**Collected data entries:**
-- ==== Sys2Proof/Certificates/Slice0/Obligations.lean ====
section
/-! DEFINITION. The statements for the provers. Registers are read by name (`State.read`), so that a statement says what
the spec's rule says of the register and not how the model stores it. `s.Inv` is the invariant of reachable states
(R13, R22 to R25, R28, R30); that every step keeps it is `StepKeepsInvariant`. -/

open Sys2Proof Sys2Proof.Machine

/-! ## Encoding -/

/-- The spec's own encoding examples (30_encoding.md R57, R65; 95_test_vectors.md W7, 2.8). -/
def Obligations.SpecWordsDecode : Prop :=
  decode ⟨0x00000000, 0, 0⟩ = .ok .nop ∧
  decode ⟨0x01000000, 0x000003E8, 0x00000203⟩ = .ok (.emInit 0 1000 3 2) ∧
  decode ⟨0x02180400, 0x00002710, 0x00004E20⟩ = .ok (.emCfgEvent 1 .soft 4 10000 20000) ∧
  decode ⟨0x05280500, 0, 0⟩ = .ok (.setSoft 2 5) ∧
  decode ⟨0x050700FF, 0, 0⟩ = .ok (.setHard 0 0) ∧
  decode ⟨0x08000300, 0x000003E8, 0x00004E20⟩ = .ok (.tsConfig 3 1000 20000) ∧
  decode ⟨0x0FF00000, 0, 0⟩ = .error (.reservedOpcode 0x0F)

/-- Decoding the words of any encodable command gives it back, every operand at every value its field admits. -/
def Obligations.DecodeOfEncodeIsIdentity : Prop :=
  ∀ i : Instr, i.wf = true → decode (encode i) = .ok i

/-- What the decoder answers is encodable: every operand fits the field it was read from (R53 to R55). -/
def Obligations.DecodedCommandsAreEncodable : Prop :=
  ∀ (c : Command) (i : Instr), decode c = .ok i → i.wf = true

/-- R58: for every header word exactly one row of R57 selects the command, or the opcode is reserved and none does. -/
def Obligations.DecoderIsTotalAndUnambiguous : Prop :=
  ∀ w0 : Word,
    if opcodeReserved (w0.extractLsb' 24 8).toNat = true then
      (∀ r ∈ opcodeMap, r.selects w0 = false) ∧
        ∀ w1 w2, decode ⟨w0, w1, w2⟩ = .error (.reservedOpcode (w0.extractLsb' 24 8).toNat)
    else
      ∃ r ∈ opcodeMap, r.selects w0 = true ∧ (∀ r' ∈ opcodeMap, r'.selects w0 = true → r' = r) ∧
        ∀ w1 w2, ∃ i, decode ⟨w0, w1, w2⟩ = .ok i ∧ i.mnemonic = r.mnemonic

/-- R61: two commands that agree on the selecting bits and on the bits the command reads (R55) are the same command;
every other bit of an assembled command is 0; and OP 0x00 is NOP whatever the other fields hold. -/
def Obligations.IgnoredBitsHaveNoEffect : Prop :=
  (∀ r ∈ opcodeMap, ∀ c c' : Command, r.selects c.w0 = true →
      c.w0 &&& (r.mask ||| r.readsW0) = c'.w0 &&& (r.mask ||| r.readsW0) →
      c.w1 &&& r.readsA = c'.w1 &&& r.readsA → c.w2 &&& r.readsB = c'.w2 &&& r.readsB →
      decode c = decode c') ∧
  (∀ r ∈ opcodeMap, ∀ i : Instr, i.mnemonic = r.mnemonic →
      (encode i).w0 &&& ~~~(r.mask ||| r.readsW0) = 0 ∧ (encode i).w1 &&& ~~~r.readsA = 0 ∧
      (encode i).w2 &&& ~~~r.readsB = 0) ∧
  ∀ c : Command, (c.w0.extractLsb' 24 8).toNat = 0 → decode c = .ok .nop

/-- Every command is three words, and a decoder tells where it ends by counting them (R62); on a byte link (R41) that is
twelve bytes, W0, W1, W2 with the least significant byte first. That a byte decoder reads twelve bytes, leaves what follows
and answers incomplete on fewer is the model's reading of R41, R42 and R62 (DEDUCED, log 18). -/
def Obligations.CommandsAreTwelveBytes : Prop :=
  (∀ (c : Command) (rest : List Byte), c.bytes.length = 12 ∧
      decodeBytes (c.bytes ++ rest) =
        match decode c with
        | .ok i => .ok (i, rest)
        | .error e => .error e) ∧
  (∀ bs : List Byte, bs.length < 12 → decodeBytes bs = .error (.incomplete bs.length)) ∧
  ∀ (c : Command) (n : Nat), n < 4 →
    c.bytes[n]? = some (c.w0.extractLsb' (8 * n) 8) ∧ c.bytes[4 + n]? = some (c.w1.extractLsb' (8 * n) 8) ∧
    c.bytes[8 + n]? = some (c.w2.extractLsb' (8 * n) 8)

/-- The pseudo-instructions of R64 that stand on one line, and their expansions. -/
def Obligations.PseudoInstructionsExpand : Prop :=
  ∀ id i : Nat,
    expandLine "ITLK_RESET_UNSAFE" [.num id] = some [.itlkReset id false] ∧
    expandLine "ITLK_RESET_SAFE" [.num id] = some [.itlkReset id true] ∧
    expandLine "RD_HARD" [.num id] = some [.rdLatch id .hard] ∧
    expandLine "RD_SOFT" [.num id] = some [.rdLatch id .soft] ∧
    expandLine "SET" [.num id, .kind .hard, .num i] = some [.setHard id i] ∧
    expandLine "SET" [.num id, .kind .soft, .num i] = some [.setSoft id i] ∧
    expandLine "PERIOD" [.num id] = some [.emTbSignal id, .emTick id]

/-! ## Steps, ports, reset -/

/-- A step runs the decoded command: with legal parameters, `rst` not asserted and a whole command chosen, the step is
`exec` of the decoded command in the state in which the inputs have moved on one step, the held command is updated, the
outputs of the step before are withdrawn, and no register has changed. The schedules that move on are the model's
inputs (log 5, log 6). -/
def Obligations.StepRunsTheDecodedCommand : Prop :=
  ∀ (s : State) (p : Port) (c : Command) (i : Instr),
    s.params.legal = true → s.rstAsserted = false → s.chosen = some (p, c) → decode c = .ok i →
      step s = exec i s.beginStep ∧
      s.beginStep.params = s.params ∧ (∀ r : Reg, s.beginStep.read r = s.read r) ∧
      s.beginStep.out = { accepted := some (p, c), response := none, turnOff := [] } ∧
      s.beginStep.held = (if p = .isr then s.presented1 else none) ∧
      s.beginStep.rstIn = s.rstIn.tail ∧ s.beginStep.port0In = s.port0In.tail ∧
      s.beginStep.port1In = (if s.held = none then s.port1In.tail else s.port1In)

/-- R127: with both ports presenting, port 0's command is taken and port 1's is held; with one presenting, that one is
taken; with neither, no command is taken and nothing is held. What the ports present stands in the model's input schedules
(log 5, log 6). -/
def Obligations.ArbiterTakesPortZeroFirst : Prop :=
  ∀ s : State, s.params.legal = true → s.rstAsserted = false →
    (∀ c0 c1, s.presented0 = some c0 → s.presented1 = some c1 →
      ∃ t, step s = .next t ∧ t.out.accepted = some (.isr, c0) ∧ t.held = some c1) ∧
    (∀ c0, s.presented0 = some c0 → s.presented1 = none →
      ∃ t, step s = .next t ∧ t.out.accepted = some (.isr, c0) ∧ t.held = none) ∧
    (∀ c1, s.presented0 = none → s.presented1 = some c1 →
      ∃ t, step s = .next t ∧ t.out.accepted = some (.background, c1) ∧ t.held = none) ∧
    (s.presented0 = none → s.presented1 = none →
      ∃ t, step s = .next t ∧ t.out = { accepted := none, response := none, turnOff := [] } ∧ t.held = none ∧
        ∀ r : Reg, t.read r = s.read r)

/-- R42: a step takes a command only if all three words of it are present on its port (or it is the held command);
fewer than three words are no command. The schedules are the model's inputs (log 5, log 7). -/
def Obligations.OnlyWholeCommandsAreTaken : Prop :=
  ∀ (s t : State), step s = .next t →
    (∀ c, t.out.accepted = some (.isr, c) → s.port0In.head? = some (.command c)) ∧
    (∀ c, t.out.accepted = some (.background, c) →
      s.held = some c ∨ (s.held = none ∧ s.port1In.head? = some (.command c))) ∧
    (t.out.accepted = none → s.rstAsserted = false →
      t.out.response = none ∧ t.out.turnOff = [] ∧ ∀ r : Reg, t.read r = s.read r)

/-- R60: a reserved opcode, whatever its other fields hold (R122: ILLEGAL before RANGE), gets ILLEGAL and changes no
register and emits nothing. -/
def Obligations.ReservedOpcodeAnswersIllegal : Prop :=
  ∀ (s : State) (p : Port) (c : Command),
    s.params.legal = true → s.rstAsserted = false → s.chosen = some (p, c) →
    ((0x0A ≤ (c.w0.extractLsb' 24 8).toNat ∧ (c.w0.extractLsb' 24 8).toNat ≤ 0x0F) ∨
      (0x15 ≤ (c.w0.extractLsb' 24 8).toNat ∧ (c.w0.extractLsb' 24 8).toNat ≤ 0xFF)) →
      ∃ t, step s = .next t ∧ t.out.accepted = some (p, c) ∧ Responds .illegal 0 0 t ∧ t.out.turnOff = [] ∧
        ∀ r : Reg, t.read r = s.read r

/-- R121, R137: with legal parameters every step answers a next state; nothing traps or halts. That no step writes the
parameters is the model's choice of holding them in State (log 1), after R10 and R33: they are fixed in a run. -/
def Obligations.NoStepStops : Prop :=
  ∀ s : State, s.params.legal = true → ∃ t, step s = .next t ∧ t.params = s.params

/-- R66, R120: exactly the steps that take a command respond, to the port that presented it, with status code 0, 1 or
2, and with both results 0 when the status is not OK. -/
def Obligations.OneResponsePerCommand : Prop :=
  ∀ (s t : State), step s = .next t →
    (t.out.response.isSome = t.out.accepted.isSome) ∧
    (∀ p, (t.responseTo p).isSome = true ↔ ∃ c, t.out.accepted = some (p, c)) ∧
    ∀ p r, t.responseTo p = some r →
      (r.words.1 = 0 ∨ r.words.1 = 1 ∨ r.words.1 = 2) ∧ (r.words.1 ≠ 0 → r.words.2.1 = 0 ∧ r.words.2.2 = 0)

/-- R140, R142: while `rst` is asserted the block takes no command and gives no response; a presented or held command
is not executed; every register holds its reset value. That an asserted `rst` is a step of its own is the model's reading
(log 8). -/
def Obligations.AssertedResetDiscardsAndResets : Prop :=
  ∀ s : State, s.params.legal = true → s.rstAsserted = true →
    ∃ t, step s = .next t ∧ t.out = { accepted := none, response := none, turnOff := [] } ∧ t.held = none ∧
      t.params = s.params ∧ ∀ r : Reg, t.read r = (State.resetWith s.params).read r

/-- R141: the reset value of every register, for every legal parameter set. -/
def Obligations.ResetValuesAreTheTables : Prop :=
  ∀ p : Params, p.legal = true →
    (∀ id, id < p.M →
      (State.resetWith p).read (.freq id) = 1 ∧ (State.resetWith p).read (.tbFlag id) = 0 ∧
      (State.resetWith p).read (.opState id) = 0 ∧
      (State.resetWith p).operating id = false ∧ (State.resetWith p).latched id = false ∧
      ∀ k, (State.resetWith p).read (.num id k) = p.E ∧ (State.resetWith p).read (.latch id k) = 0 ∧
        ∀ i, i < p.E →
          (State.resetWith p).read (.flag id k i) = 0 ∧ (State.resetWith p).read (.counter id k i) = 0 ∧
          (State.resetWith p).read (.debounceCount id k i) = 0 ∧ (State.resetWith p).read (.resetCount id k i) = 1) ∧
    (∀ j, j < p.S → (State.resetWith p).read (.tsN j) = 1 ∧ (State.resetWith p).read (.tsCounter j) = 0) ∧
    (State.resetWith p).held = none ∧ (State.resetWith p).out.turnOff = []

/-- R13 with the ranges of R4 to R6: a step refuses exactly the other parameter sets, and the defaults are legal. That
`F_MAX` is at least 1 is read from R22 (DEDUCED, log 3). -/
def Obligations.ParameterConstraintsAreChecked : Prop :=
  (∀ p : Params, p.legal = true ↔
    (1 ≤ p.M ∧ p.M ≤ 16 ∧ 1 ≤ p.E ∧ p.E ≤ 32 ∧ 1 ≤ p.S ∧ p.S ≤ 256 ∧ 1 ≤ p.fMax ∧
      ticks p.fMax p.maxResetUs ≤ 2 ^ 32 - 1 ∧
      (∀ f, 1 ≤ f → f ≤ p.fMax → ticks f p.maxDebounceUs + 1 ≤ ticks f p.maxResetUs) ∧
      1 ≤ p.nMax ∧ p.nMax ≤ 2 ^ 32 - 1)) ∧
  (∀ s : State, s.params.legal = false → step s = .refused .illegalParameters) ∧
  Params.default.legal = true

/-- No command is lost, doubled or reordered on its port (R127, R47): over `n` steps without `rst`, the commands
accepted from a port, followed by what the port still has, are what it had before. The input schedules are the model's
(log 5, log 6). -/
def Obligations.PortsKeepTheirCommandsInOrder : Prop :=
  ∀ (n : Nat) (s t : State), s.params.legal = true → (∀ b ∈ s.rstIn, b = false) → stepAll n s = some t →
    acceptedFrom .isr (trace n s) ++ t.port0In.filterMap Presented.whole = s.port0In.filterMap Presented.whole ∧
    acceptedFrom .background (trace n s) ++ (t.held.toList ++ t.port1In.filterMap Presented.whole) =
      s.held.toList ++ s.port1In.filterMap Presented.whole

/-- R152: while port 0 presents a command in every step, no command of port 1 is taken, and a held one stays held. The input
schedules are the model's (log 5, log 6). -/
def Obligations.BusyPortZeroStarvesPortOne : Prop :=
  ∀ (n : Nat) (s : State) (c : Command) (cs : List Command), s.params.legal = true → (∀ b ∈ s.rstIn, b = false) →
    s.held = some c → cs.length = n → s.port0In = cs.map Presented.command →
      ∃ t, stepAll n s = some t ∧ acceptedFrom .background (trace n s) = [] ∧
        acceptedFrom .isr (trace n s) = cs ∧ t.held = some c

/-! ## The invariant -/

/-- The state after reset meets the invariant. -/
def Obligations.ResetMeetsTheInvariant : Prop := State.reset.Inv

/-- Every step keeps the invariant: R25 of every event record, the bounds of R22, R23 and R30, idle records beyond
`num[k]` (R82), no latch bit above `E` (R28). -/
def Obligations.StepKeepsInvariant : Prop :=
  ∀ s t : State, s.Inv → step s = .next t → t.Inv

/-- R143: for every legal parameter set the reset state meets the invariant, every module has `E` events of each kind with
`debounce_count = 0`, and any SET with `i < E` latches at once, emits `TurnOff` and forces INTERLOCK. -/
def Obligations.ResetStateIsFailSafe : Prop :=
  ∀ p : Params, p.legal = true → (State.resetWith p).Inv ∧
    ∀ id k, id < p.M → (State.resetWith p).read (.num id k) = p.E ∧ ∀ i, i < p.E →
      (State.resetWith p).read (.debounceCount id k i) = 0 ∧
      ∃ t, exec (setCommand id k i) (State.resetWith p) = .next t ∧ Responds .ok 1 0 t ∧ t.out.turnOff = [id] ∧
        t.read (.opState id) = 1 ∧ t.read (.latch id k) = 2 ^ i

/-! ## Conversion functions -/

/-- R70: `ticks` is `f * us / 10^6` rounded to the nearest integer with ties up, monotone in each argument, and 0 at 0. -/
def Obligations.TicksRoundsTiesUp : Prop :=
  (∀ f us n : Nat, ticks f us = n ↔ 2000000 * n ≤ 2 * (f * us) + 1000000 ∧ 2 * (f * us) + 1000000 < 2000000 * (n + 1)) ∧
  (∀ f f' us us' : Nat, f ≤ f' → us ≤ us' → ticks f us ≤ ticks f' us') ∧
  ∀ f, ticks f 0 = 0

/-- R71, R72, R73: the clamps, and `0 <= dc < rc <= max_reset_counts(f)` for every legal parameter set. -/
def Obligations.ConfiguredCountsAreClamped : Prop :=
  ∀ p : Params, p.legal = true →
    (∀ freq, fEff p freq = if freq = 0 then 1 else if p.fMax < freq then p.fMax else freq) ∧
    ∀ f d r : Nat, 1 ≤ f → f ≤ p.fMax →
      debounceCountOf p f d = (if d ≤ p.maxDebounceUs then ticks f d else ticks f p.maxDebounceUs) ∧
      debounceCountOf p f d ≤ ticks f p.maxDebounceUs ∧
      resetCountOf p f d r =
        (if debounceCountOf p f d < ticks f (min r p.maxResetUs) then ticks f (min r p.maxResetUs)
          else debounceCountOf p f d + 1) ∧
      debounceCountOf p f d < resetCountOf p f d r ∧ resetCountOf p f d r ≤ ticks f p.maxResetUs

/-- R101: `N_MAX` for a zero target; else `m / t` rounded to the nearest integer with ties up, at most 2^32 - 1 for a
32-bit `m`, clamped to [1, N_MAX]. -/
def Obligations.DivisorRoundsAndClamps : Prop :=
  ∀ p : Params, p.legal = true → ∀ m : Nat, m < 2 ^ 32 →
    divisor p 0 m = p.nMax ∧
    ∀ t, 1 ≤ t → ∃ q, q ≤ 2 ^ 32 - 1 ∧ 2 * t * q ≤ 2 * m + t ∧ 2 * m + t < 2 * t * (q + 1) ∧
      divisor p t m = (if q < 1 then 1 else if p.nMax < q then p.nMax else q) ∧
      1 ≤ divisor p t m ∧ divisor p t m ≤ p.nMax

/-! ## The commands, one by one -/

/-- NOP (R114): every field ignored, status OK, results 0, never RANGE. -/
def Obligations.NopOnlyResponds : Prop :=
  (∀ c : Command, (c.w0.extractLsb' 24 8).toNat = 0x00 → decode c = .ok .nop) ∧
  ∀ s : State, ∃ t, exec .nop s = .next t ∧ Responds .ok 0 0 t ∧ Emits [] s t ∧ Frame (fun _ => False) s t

**Work order:** Retype exactly, and only, the lines that run from the one with "def Obligations.DivisorRoundsAndClamps : Prop" through the final line of the entries.

**Task response:**
def Obligations.DivisorRoundsAndClamps : Prop :=
  ∀ p : Params, p.legal = true → ∀ m : Nat, m < 2 ^ 32 →
    divisor p 0 m = p.nMax ∧
    ∀ t, 1 ≤ t → ∃ q, q ≤ 2 ^ 32 - 1 ∧ 2 * t * q ≤ 2 * m + t ∧ 2 * m + t < 2 * t * (q + 1) ∧
      divisor p t m = (if q < 1 then 1 else if p.nMax < q then p.nMax else q) ∧
      1 ≤ divisor p t m ∧ divisor p t m ≤ p.nMax

/-! ## The commands, one by one -/

/-- NOP (R114): every field ignored, status OK, results 0, never RANGE. -/
def Obligations.NopOnlyResponds : Prop :=
  (∀ c : Command, (c.w0.extractLsb' 24 8).toNat = 0x00 → decode c = .ok .nop) ∧
  ∀ s : State, ∃ t, exec .nop s = .next t ∧ Responds .ok 0 0 t ∧ Emits [] s t ∧ Frame (fun _ => False) s t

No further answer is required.